Kindred has cerebral palsy, which affects the right side of his body. He competes in the S6 (butterfly), SM6 (medley) and SB7 (breaststroke) classifications.

Paralympic career
Sascha is one of the most successful Paralympic athletes ever, taking part in 6 Paralympic Games.

Kindred first competed at the Paralympic Games in Atlanta 1996 and won a silver medal in the 100 m breaststroke SB7.
In May 2016 it has been announced that he will be representing Great Britain once more, and for the 6th time, in the Paralympic Games in Rio later in the year.

At the 2000 games in Sydney, Kindred won two gold medals, a silver, and a bronze. He described the games as his biggest sporting achievement so far.

In the 2004 Athens Paralympics, Kindred won two gold medals, successfully defending the 100 m breaststroke SB7 and 200 m individual medley SM6 titles he had won in Sydney. He also won a bronze medal in the 4×50 m freestyle 20 pts.

Kindred won his fifth Paralympic gold in the 200 m individual medley SM6 at the 2008 Games in Beijing, where he set a new world record time of 2:49.19 and earned the title for the third consecutive year.
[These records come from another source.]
/-! ## Save -/

theorem thaw_only {cs : List Part} {r0 : State} (s : State) (h0 : [.host, .cxl, .dram, .pm, .lake, .log, .weir, .rst,
    .ledger, .wl, .fault, .crew, .frz, .bus, .out] ⊆ cs) (hC : OnlyChanges cs r0 s) :
    OnlyChanges cs r0 (thaw
    s) := by
  simp only [List.cons_subset, List.nil_subset, and_true] at h0
  unfold thaw
  simp (maxDischargeDepth := 60) only [hC, h0, List.cons_subset, List.nil_subset, and_self, State.onCrew_only,
      State.onDram_only, State.onFault_only, State.onFrz_only, State.onHost_only, State.onLedger_only,
      State.onWeir_only, moveStaged_only, rebuildWaiting_only, record_only, ite_only]
theorem applyFence_only {cs : List Part} {r0 : State} (s : State) (h0 : [.host, .cxl, .wb, .pm, .lake, .flash,
    .log, .weir, .rst, .ledger, .wl, .crew, .bat, .bus, .upd, .plan, .out] ⊆ cs) (hC : OnlyChanges cs r0 s) :
   
    OnlyChanges cs r0 (applyFence s) := by
  simp only [List.cons_subset, List.nil_subset, and_true] at h0
  unfold applyFence
  simp (maxDischargeDepth := 60) only [hC, h0, List.cons_subset, List.nil_subset, and_self, State.onBat_only,
      State.onCrew_only, State.onFlash_only, State.onHost_only, State.onLake_only, State.onPlan_only,
      State.onPm_only, State.onUpd_only, State.onWb_only, abortLearn_only, dropCheckpoint_only, sprintCheck_only,
      unprotectedCheck_only]
theorem stopWriting_only {cs : List Part} {r0 : State} (outcome : Nat) (s : State) (h0 : [.flash, .save] ⊆ cs) (hC
    : OnlyChanges cs r0 s) :
    OnlyChanges cs r0 (stopWriting outcome s) := by
  simp only [List.cons_subset, List.nil_subset, and_true] at h0
  unfold stopWriting
  simp (maxDischargeDepth := 60) only [hC, h0, State.onFlash_only, State.onSave_only, ite_only]
theorem stopResidue_only {cs : List Part} {r0 : State} (s : State) (h0 : [.flash, .save] ⊆ cs) (hC : OnlyChanges cs
    r0 s) :
    OnlyChanges cs r0 (stopResidue s) := by
  simp only [List.cons_subset, List.nil_subset, and_true] at h0
  unfold stopResidue
  simp (maxDischargeDepth := 60) only [hC, h0, List.cons_subset, List.nil_subset, and_self, stopWriting_only]
theorem programHeld_only {cs : List Part} {r0 : State} (die : Nat) (s : State) (h0 : [.basin, .flash, .save] ⊆ cs)
    (hC : OnlyChanges cs r0 s) :
    OnlyChanges cs r0 (programHeld die s) := by
  simp only [List.cons_subset, List.nil_subset, and_true] at h0
  unfold programHeld
  (repeat' split) <;> simp (maxDischargeDepth := 60) only [hC, h0, State.onBasin_only, State.onFlash_only,
      State.onSave_only]
theorem padDie_only {cs : List Part} {r0 : State} (s : State) (die : Nat) (h0 : [.basin, .flash, .save] ⊆ cs) (hC :
    OnlyChanges cs r0 s) :
    OnlyChanges cs r0 (padDie s die) := by
  simp only [List.cons_subset, List.nil_subset, and_true] at h0
  unfold padDie
  (repeat' split) <;> simp (maxDischargeDepth := 60) only [hC, h0, List.cons_subset, List.nil_subset, and_self,
      programHeld_only]
theorem padPass_only {cs : List Part} {r0 : State} (s : State) (h0 : [.basin, .flash, .save] ⊆ cs) (hC :
    OnlyChanges cs r0 s) :
    OnlyChanges cs r0 (padPass s) := by
  simp only [List.cons_subset, List.nil_subset, and_true] at h0
  unfold padPass
  simp_all (maxDischargeDepth := 60) [List.cons_subset, List.nil_subset, and_self, padDie_only, only_foldl]
theorem placeUnit_only {cs : List Part} {r0 : State} (die page : Nat) (s : State) (h0 : [.basin, .flash, .save] ⊆
    cs) (hC : OnlyChanges cs r0 s) :
    OnlyChanges cs r0 (placeUnit die page s) := by
  simp only [List.cons_subset, List.nil_subset, and_true] at h0
  unfold placeUnit
  (repeat' split) <;> simp (maxDischargeDepth := 60) only [hC, h0, List.cons_subset, List.nil_subset, and_self,
      State.onBasin_only, programHeld_only, stopResidue_only, ite_only]
theorem programPages_only {cs : List Part} {r0 : State} (pages : List Nat) (s : State) (h0 : [.basin, .flash,
    .save] ⊆ cs) (hC : OnlyChanges cs r0 s) :
    OnlyChanges cs r0 (programPages pages s) := by
  simp only [List.cons_subset, List.nil_subset, and_true] at h0
  unfold programPages
  simp_all (maxDischargeDepth := 60) [List.cons_subset, List.nil_subset, and_self, placeUnit_only, ite_only,
      only_foldl]
theorem fillHeld_only {cs : List Part} {r0 : State} (pages : List Nat) (s : State) (h0 : [.basin, .flash, .save] ⊆
    cs) (hC : OnlyChanges cs r0 s) :
    OnlyChanges cs r0 (fillHeld pages s) := by
  simp only [List.cons_subset, List.nil_subset, and_true] at h0
  unfold fillHeld
  simp_all (maxDischargeDepth := 60) [List.cons_subset, List.nil_subset, and_self, programPages_only, ite_only,
      only_foldl]
theorem landCursor_only {cs : List Part} {r0 : State} (c : Cursor) (s : State) (h0 : [.basin, .flash, .save] ⊆ cs)
    (hC : OnlyChanges cs r0 s) :
    OnlyChanges cs r0 (landCursor c s) := by
  simp only [List.cons_subset, List.nil_subset, and_true] at h0
  unfold landCursor
  (repeat' split) <;> simp (maxDischargeDepth := 60) only [hC, h0, List.cons_subset, List.nil_subset, and_self,
      State.onSave_only, fillHeld_only, programPages_only]
theorem closeSave_only {cs : List Part} {r0 : State} (outcome : Nat) (s : State) (h0 : [.save] ⊆ cs) (hC :
    OnlyChanges cs r0 s) :
    OnlyChanges cs r0 (closeSave outcome s) := by
  simp only [List.cons_subset, List.nil_subset, and_true] at h0
  unfold closeSave
  simp (maxDischargeDepth := 60) only [hC, h0, State.onSave_only]
theorem sealTail_only {cs : List Part} {r0 : State} (s : State) (h0 : [.log] ⊆ cs) (hC : OnlyChanges cs r0 s) :
   
    OnlyChanges cs r0 (sealTail s) := by
  simp only [List.cons_subset, List.nil_subset, and_true] at h0
  unfold sealTail
  simp (maxDischargeDepth := 60) only [hC, h0, State.onLog_only]
theorem rootTail_only {cs : List Part} {r0 : State} (s : State) (h0 : [.ledger] ⊆ cs) (hC : OnlyChanges cs r0 s) :

       OnlyChanges cs r0 (rootTail s) := by
  simp only [List.cons_subset, List.nil_subset, and_true] at h0
  unfold rootTail
  simp_all (maxDischargeDepth := 60) [List.cons_subset, List.nil_subset, and_self, rootWrite_only, only_foldl]
theorem rootGasp_only {cs : List Part} {r0 : State} (c : Commit) (s : State) (h0 : [.ledger] ⊆ cs) (hC :
    OnlyChanges cs r0 s) :
    OnlyChanges cs r0 (rootGasp c s) := by
  simp only [List.cons_subset, List.nil_subset, and_true] at h0
  unfold rootGasp
  simp (maxDischargeDepth := 60) only [hC, h0, List.cons_subset, List.nil_subset, and_self, State.onLedger_only,
      rootTail_only, rootWrite_only]
theorem gaspCommit_only {cs : List Part} {r0 : State} (outcome : Nat) (viaRoot : Bool) (s : State) (h0 : [.free,
    .host, .cxl, .log, .save, .ledger, .wl, .bus, .out] ⊆ cs) (hC : OnlyChanges cs r0 s) :
    OnlyChanges cs r0
    (gaspCommit outcome viaRoot s) := by
  simp only [List.cons_subset, List.nil_subset, and_true] at h0
  unfold gaspCommit
  simp (maxDischargeDepth := 60) only [hC, h0, List.cons_subset, List.nil_subset, and_self, State.onSave_only,
      closeSave_only, commit_only, record_only, rootGasp_only, sealTail_only, ite_only]
theorem windowCommit_only {cs : List Part} {r0 : State} (viaRoot : Bool) (s : State) (h0 : [.free, .host, .cxl,
    .log, .save, .ledger, .wl, .bus, .out] ⊆ cs) (hC : OnlyChanges cs r0 s) :
    OnlyChanges cs r0 (windowCommit
    viaRoot s) := by
  simp only [List.cons_subset, List.nil_subset, and_true] at h0
  unfold windowCommit
  simp (maxDischargeDepth := 60) only [hC, h0, List.cons_subset, List.nil_subset, and_self, State.onLedger_only,
      State.onSave_only, commit_only, rootTail_only, rootWrite_only, sealTail_only, ite_only]
theorem gaspAny_only {cs : List Part} {r0 : State} (outcome : Nat) (viaRoot : Bool) (s : State) (h0 : [.free,
    .host, .cxl, .log, .save, .ledger, .wl, .seq, .bus, .out] ⊆ cs) (hC : OnlyChanges cs r0 s) :
    OnlyChanges cs
    r0 (gaspAny outcome viaRoot s) := by
  simp only [List.cons_subset, List.nil_subset, and_true] at h0
  unfold gaspAny
  simp (maxDischargeDepth := 60) only [hC, h0, List.cons_subset, List.nil_subset, and_self, flushCounts_only,
      gaspCommit_only, windowCommit_only, ite_only]
theorem lastGasp_only {cs : List Part} {r0 : State} (outcome : Nat) (s : State) (h0 : [.free, .clk, .host, .cxl,
    .wb, .dram, .pm, .lake, .basin, .flash, .log, .weir, .save, .rst, .ledger, .wl, .fault, .crew, .seq, .boot,
    .frz, .bat, .od, .bus, .upd, .plan, .out] ⊆ cs) (hC : OnlyChanges cs r0 s) :
    OnlyChanges cs r0 (lastGasp
    outcome s) := by
  simp only [List.cons_subset, List.nil_subset, and_true] at h0
  unfold lastGasp
  simp (maxDischargeDepth := 60) only [hC, h0, List.cons_subset, List.nil_subset, and_self, cutRails_only,
      dropLedgerHold_only, gaspAny_only]
theorem startSave_only {cs : List Part} {r0 : State} (t : Trigger) (s : State) (h0 : [.host, .cxl, .wb, .pm, .lake,
    .flash, .log, .weir, .save, .rst, .ledger, .wl, .crew, .seq, .bat, .bus, .upd, .plan, .out] ⊆ cs) (hC :
    OnlyChanges cs r0 s) :
    OnlyChanges cs r0 (startSave t s) := by
  simp only [List.cons_subset, List.nil_subset, and_true] at h0
  unfold startSave
  simp (maxDischargeDepth := 60) only [hC, h0, List.cons_subset, List.nil_subset, and_self, State.onSave_only,
      State.onSeq_only, applyFence_only]
theorem drainAll_only {cs : List Part} {r0 : State} (n : Nat) (s : State) (h0 : [.free, .host, .cxl, .wb, .dram,
    .pm, .log, .weir, .rst, .ledger, .wl, .bus, .out] ⊆ cs) (hC : OnlyChanges cs r0 s) :
    OnlyChanges cs r0 (drainAll n s) := by
  induction n generalizing s with
  | zero => exact flush_only _ _ (parts_sub h0 rfl) hC
  | succ n ih =>
    unfold drainAll
    split
    · exact flush_only _ _ (parts_sub h0 rfl) hC
    · exact ih _ (free_only _ _ (parts_mem h0 rfl) (episodeCheck_only _ _ (parts_sub h0 rfl) (admitEntry_only _ _ _
        (parts_sub h0 rfl) hC)))
theorem beginShutdown_only {cs : List Part} {r0 : State} (s : State) (h0 : [.free, .host, .cxl, .wb, .dram, .pm,
    .lake, .log, .weir, .rst, .ledger, .wl, .seq, .bus, .out] ⊆ cs) (hC : OnlyChanges cs r0 s) :
    OnlyChanges cs
    r0 (beginShutdown s) := by
  simp only [List.cons_subset, List.nil_subset, and_true] at h0
  unfold beginShutdown
  simp (maxDischargeDepth := 60) only [hC, h0, List.cons_subset, List.nil_subset, and_self, State.onHost_only,
      State.onSeq_only, drainAll_only, sprintCheck_only]
theorem closeBattery_only {cs : List Part} {r0 : State} (s : State) (h0 : [.free, .clk, .host, .cxl, .wb, .dram,
    .pm, .lake, .basin, .flash, .log, .weir, .save, .rst, .ledger, .wl, .fault, .crew, .seq, .boot, .frz, .bat,
    .od, .bus, .upd, .plan, .out] ⊆ cs) (hC : OnlyChanges cs r0 s) :
    OnlyChanges cs r0 (closeBattery s) := by
  simp only [List.cons_subset, List.nil_subset, and_true] at h0
  unfold closeBattery
  simp (maxDischargeDepth := 60) only [hC, h0, List.cons_subset, List.nil_subset, and_self, State.onSave_only,
      State.onSeq_only, lastGasp_only, ite_only]
theorem triggerRunning_only {cs : List Part} {r0 : State} (t : Trigger) (s : State) (h0 : [.free, .clk, .host,
    .cxl, .wb, .dram, .pm, .lake, .basin, .flash, .log, .weir, .save, .rst, .ledger, .wl, .fault, .crew, .seq,
    .boot, .frz, .bat, .od, .bus, .upd, .plan, .out] ⊆ cs) (hC : OnlyChanges cs r0 s) :
    OnlyChanges cs r0
    (triggerRunning t s) := by
  simp only [List.cons_subset, List.nil_subset, and_true] at h0
  unfold triggerRunning
  simp (maxDischargeDepth := 60) only [hC, h0, List.cons_subset, List.nil_subset, and_self, State.onSave_only,
      applyFence_only, drainAll_only, lastGasp_only, startSave_only, ite_only]
theorem triggerWindow_only {cs : List Part} {r0 : State} (t : Trigger) (s : State) (h0 : [.host, .cxl, .wb, .pm,
    .lake, .flash, .log, .weir, .save, .rst, .ledger, .wl, .crew, .seq, .bat, .bus, .upd, .plan, .out] ⊆ cs) (hC :
    OnlyChanges cs r0 s) :
    OnlyChanges cs r0 (triggerWindow t s) := by
  simp only [List.cons_subset, List.nil_subset, and_true] at h0
  unfold triggerWindow
  simp (maxDischargeDepth := 60) only [hC, h0, List.cons_subset, List.nil_subset, and_self, State.onSave_only,
      startSave_only]
theorem triggerLab_only {cs : List Part} {r0 : State} (t : Trigger) (s : State) (h0 : [.free, .clk, .host, .cxl,
    .wb, .dram, .pm, .lake, .basin, .flash, .log, .weir, .save, .rst, .ledger, .wl, .fault, .crew, .seq, .boot,
    .frz, .bat, .od, .bus, .upd, .plan, .out] ⊆ cs) (hC : OnlyChanges cs r0 s) :
    OnlyChanges cs r0 (triggerLab
    t s) := by
  simp only [List.cons_subset, List.nil_subset, and_true] at h0
  unfold triggerLab
  simp (maxDischargeDepth := 60) only [hC, h0, List.cons_subset, List.nil_subset, and_self, State.onFrz_only,
      State.onSave_only, cutRails_only, dropLedgerHold_only, lastGasp_only, record_only, ite_only]
theorem laterTrigger_only {cs : List Part} {r0 : State} (t : Trigger) (s : State) (h0 : [.host, .cxl, .wl, .bus,
    .out] ⊆ cs) (hC : OnlyChanges cs r0 s) :
    OnlyChanges cs r0 (laterTrigger t s) := by
  simp only [List.cons_subset, List.nil_subset, and_true] at h0
  unfold laterTrigger
  simp (maxDischargeDepth := 60) only [hC, h0, List.cons_subset, List.nil_subset, and_self, record_only]
theorem dropHolds_only {cs : List Part} {r0 : State} (s : State) (h0 : [.frz] ⊆ cs) (hC : OnlyChanges cs r0 s) :
  
     OnlyChanges cs r0 (dropHolds s) := by
  simp only [List.cons_subset, List.nil_subset, and_true] at h0
  unfold dropHolds
  simp (maxDischargeDepth := 60) only [hC, h0, State.onFrz_only]
theorem endFreeze_only {cs : List Part} {r0 : State} (s : State) (h0 : [.host, .cxl, .dram, .pm, .lake, .log,
    .weir, .rst, .ledger, .wl, .fault, .crew, .frz, .bus, .out] ⊆ cs) (hC : OnlyChanges cs r0 s) :
    OnlyChanges cs r0
    (endFreeze s) := by
  simp only [List.cons_subset, List.nil_subset, and_true] at h0
  unfold endFreeze
  simp (maxDischargeDepth := 60) only [hC, h0, List.cons_subset, List.nil_subset, and_self, dropHolds_only,
      thaw_only, ite_only]
theorem trigger_only {cs : List Part} {r0 : State} (t : Trigger) (s : State) (h0 : [.free, .clk, .host, .cxl, .wb,
    .dram, .pm, .lake, .basin, .flash, .log, .weir, .save, .rst, .ledger, .wl, .fault, .crew, .seq, .boot, .frz,
    .bat, .od, .bus, .upd, .plan, .out] ⊆ cs) (hC : OnlyChanges cs r0 s) :
    OnlyChanges cs r0 (trigger t s) := by
  simp only [List.cons_subset, List.nil_subset, and_true] at h0
  unfold trigger
  simp (maxDischargeDepth := 60) only [hC, h0, List.cons_subset, List.nil_subset, and_self, closeBattery_only,
      endFreeze_only, laterTrigger_only, triggerLab_only, triggerRunning_only, triggerWindow_only, ite_only]
theorem fatalFlags_only {cs : List Part} {r0 : State} (kind : Nat) (cause : BitVec 32) (s : State) (h0 : [.host,
    .cxl, .wl, .fault, .bus, .upd, .out] ⊆ cs) (hC : OnlyChanges cs r0 s) :
    OnlyChanges cs r0 (fatalFlags kind
    cause s) := by
  simp only [List.cons_subset, List.nil_subset, and_true] at h0
  unfold fatalFlags
  simp (maxDischargeDepth := 60) only [hC, h0, List.cons_subset, List.nil_subset, and_self, State.onFault_only,
      State.onHost_only, record_only, trialStops_only]
theorem noteFatal_only {cs : List Part} {r0 : State} (cause : BitVec 32) (s : State) (h0 : [.fault] ⊆ cs) (hC :
    OnlyChanges cs r0 s) :
    OnlyChanges cs r0 (noteFatal cause s) := by
  simp only [List.cons_subset, List.nil_subset, and_true] at h0
  unfold noteFatal
  simp (maxDischargeDepth := 60) only [hC, h0, State.onFault_only, ite_only]
theorem chipFatal_only {cs : List Part} {r0 : State} (kind : Nat) (cause : BitVec 32) (s : State) (h0 : [.free,
    .clk, .host, .cxl, .wb, .dram, .pm, .lake, .basin, .flash, .log, .weir, .save, .rst, .ledger, .wl, .fault,
    .crew, .seq, .boot, .frz, .bat, .od, .bus, .upd, .plan, .out] ⊆ cs) (hC : OnlyChanges cs r0 s) :
   
    OnlyChanges cs r0 (chipFatal kind cause s) := by
  simp only [List.cons_subset, List.nil_subset, and_true] at h0
  unfold chipFatal
  simp (maxDischargeDepth := 60) only [hC, h0, List.cons_subset, List.nil_subset, and_self, fatalFlags_only,
      laterTrigger_only, noteFatal_only, powerDownDark_only, record_only, trialStops_only, trigger_only, ite_only]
He then won a second gold of the games, six titles overall, and set another world record of 1:22.18 in the 100 m breaststroke SB7. The third medal he won was a bronze in the 50 m butterfly S6.
He went on to his fifth Paralympic Games in London where he won a silver medal in the 200m IM in a time of 2:41.50

In addition to his success in the Paralympics, Kindred has won 19 medals (9 gold) at IPC World Championships, 24 medals (9 gold) at European Championships, and a gold medal at the 2006 Paralympic World Cup in Manchester.

Personal life

Kindred's wife is fellow British Paralympic gold medal-winning swimmer Nyree Lewis. Together the pair, who live in Herefordshire, are known as the "golden couple" of British disability swimming.

He includes amongst his sporting heroes Eric Cantona, Michael Johnson and Carl Lewis, and is a supporter of Manchester United.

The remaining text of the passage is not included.